Base-10 allows 10 items to be easily divided into 2, 5, or 10 piles. To break 10 things into 3, 4, 6, 7, 8, or 9 piles takes fractions (which weren’t yet invented). This can be a real problem when dealing with the division of things not easily broken apart, such as jars, workers, or livestock. Using base-60, however, allows 60 items to be easily divided into 1, 2, 3, 4, 5, 6, 10, 12, 15, 20, 30, and 60 piles. Here, the first six divisions are perfect and there are enough initial items that, with a little creativity, most other divisions can be made to work with minimal waste (leftovers). For example, withholding only 4 items allows the remaining 56 to be broken into 7 equal piles. Most historians say that the advantages of using base-60 for trade, particularly for the division of goods, is so great that this fact alone would explain its frequent use in the ancient world.
The Sumerians built huge cities, developed irrigation systems, formed an administrative structure, supported a legal system, and even invented a postal service. Yet we know relatively little about the origin of the Sumerians and even less about the culture that preceded them. A popular theory holds that two earlier peoples merged and formed the Sumerians. The theory proposes that one group used a base-5 numbering system and the other a base-12 numbering system. When the two groups traded together, they evolved a system that used base-60 (also called a sexagesimal numeral system) so both groups could easily understand it (just like getting common denominators before adding or subtracting fractions). It seems easy to believe that a base-5 numbering system evolved from counting the fingers and thumb on a human hand. J.J. O’Connor and E. F. Robertson of the University of St. Andrews in Scotland propose that a base-12 numbering system comes about by counting finger segments: 3 segments on each of 4 fingers . . . while ignoring the confusing 2-segment thumb.
Regardless of exactly why the Sumerians adopted base-60 for their math, it is fairly clear that the Babylonians inherited it from the Sumerians, although another culture, the Akkadians, may have had a role in all this too. Around 2300 B.C., they invaded the Sumerian Empire, held power for a couple of hundred years, invented the abacus, and were eventually overthrown.
Within a hundred years, the Sumerian influence waned, and by 2000 B.C., Babylonian invaders were in solid control of the region. The Babylonians are famous for their astronomical observations and calculations that were greatly aided by the invention of the abacus. Babylonians also invented writing and recorded their findings in an alphabet known as cuneiform by using a wedge-tipped reed stylus to make marks on soft clay tablets. They hardened the tablets in the sun, creating a permanent record. Some of these tablets still survive today.
Days of the heavens
When the Babylonians observed the skies, they noted that every 360 days the heavens repeated themselves except for a few “omen stars,” which we now know to be planets, comets, and the very rare supernova. This was a huge finding for them, as 360 is divisible evenly by 60, and we have already noted how easy it is to divide 60. One can imagine that this all seemed perfect and divine to the Babylonians. They formed a calendar as far back as 2400 B.C. that divided the year into 12 months of 30 days each: 360 days total. One may wonder why they didn’t choose 6 months of 60 days each. Most historians credit the long-recognized four seasons for this, into which 12 months, but not 6 months, can be evenly divided.

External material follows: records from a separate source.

/-! ## COPY (41_cga_presenter.md R111) -/

/-- `s` with the first `k` bytes of STAGE copied to the odd offsets of CGAHW. -/
def copied (s : State) (k : Nat) : State :=
  { s with adapter := { s.adapter with cgahw := writeSeq s.adapter.cgahw (2 * · + 1) s.stageAt k },
           events := eventSeq (fun i => .hwWriteCga (2 * i + 1) (s.stageAt i)) k ++ s.events }

/-- The copy phase: the block's 8000 steps at 0x0A. -/
theorem run_copy {n : Nat} {s t : State} {rest : List Input} (hrom : s.romPatch = []) (hupc : s.upc = 0x0A#8) (hidx : s.idx.toNat = 0)
    (hin : s.env.inputs = blocks 8000 ++ rest) (h : run n (afterLoop (copied s 8000) rest) = .next t) : run (n + 8000) s = .next t := by
  refine run_loop (F := copied s) 0x0A#8 .copy (by decide) (by rw [copied, writeSeq_zero, eventSeq_zero]; rfl) (fun _ => hrom) (fun _ => hupc)
    hidx hin (by decide) (fun k l hk hidx => ?step) h
  case step =>
    have hstep := exec_copy (s := inLoop (copied s k) k l) (by omega)
    rw [hidx] at hstep
    rw [hstep, copied, copied, writeSeq_succ, eventSeq_succ]
    rfl

/-! ## SLICE (42_ega_presenter.md R122, R123) -/

/-- `s` with the first `k` bytes of plane `p` written in the region at PAGE_ACT. -/
def sliced (s : State) (p : Fin 4) (k : Nat) : State :=
  { s with adapter := { s.adapter with egahw := writePlane s.adapter.egahw p s.pageAct.toNat (planeByte s · p.val) k },
           events := eventSeq (fun i => .hwWriteEga p (s.pageAct.toNat + i) (planeByte s i p.val)) k ++ s.events }

/-- The slicing of a plane that is counted and selected: the block's 8000 steps at 0x12. -/
theorem run_slice {n : Nat} {s t : State} {p : Fin 4} {rest : List Input} (hrom : s.romPatch = []) (hupc : s.upc = 0x12#8)
    (hidx : s.idx.toNat = 0) (hin : s.env.inputs = blocks 8000 ++ rest) (hpl : s.pl.toNat = p.val) (hsel : s.adapter.plane = some p)
    (hfit : s.pageAct.toNat + 8000 ≤ s.cfg.egaPlaneSize) (h : run n (afterLoop (sliced s p 8000) rest) = .next t) :
    run (n + 8000) s = .next t := by
  refine run_loop (F := sliced s p) 0x12#8 .slice (by decide) (by rw [sliced, writePlane_zero, eventSeq_zero]; rfl) (fun _ => hrom)
    (fun _ => hupc) hidx hin (by decide) (fun k l hk hidx => ?step) h
  case step =>
    have hoff : (inLoop (sliced s p k) k l).pageAct.toNat + (inLoop (sliced s p k) k l).idx.toNat < s.cfg.egaPlaneSize := by
      rw [hidx]
      exact Nat.lt_of_lt_of_le (Nat.add_lt_add_left (Nat.lt_succ_of_le hk) s.pageAct.toNat) hfit
    have hstep := exec_slice (s := inLoop (sliced s p k) k l) (q := p) (by omega) hpl hsel hoff
    rw [hidx] at hstep
    rw [hstep, show (inLoop (sliced s p k) k l).pl.toNat = p.val from hpl, sliced, sliced, writePlane_succ, eventSeq_succ]
    rfl

/-- The byte of a group and of either physical row of its logical row (42_ega_presenter.md R123). -/
theorem planeByte_doubled (s : State) {y g d : Nat} (p : Nat) (hg : g < 40) (hd : d < 2) :
    planeByte s (40 * (2 * y + d) + g) p
      = sliceByte (s.lfbAt (160 * y + 4 * g)) (s.lfbAt (160 * y + 4 * g + 1)) (s.lfbAt (160 * y + 4 * g + 2)) (s.lfbAt (160 * y + 4 * g + 3)) p := by
  have hsource (k : Nat) : source (40 * (2 * y + d) + g) k = 160 * y + 4 * g + k := by
    rw [source, Nat.mul_add_mod, Nat.mod_eq_of_lt hg, Nat.mul_add_div (by decide), Nat.div_eq_of_lt hg]
    omega
  rw [sliceByte_eq_ofBoolListBE, planeByte, hsource, hsource, hsource, hsource, Nat.add_zero]

/-- Settles O22: the bytes written are those of the region at PAGE_ACT, in one plane. -/
theorem slicePhaseWritesDoubledRows : Obligations.SlicePhaseWritesDoubledRows := by
  intro s p rest hrom hupc hidx hpl hsel hfit hin
  have hread (q : Fin 4) (a : Nat) := read?_writePlane s.adapter.egahw p q s.pageAct.toNat (planeByte s · p.val) 8000 a
  refine ⟨_, run_slice (n := 0) hrom hupc hidx hin hpl hsel hfit (run_zero _), fun y g d hy hg hd => ?rows, fun q a h => ?others, ?frame⟩
  case rows =>
    refine (hread p _).trans ((if_pos ⟨rfl, by omega, by omega⟩).trans (congrArg some ?_))
    rw [Nat.add_assoc, Nat.add_sub_cancel_left]
    exact planeByte_doubled s p.val hg hd
  case others =>
    refine (hread q a).trans (if_neg fun hw => ?_)
    exact h.elim (fun hq => hq hw.1) fun hregion => hregion hw.2
  case frame =>
    have hzero : s.idx = 0#14 := BitVec.eq_of_toNat_eq hidx
    simp [afterLoop, sliced, hzero, hupc]

/-! ## STAMP and LFBCLR (43_detector.md R155, R156) -/

/-- `s` with the first `k` bytes of CGAHW stamped. -/
def stamped (s : State) (k : Nat) : State :=
  { s with adapter := { s.adapter with cgahw := writeSeq s.adapter.cgahw id stampByte k },
           events := eventSeq (fun i => .hwWriteCga i (stampByte i)) k ++ s.events }

/-- The stamping of CGAHW: the block's 16000 steps at 0x2A. -/
theorem run_stamp {n : Nat} {s t : State} {rest : List Input} (hrom : s.romPatch = []) (hupc : s.upc = 0x2A#8) (hidx : s.idx.toNat = 0)
    (hin : s.env.inputs = blocks 16000 ++ rest) (h : run n (afterLoop (stamped s 16000) rest) = .next t) : run (n + 16000) s = .next t := by
  refine run_loop (F := stamped s) 0x2A#8 .stamp (by decide) (by rw [stamped, writeSeq_zero, eventSeq_zero]; rfl) (fun _ => hrom)
    (fun _ => hupc) hidx hin (by decide) (fun k l hk hidx => ?step) h
  case step =>
    have hstep := exec_stamp (s := inLoop (stamped s k) k l) (by omega)
    rw [hidx] at hstep
    rw [hstep, stamped, stamped, writeSeq_succ, eventSeq_succ]
    rfl

/-- `s` with the first `k` cells of the LFB cleared. -/
def cleared (s : State) (k : Nat) : State := { s with lfb := writeSeq s.lfb id (fun _ => 0x00#8) k }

After the Babylonians noticed the circular track of the sun’s annual path across the sky and discovered that it took 360 days to complete one circuit, they invented a 360-degree circle representation to record and describe their astronomical findings with each degree representing one day. This told them what had been observed and allowed them to predict very accurately what would occur. Considering the instruments of the time, the division of a circle into degrees was very detailed work indeed. Remember, this all happened more than 4,400 years ago.
Later, the Egyptians determined that the Babylonians were off by five days when counting a full year. So entrenched was the convention that 360 days equals a year and so easily does it divide the seasons, the Egyptians chose to have a five-day holiday once a year and otherwise ignore the problem. But the Egyptians did worry about a different problem.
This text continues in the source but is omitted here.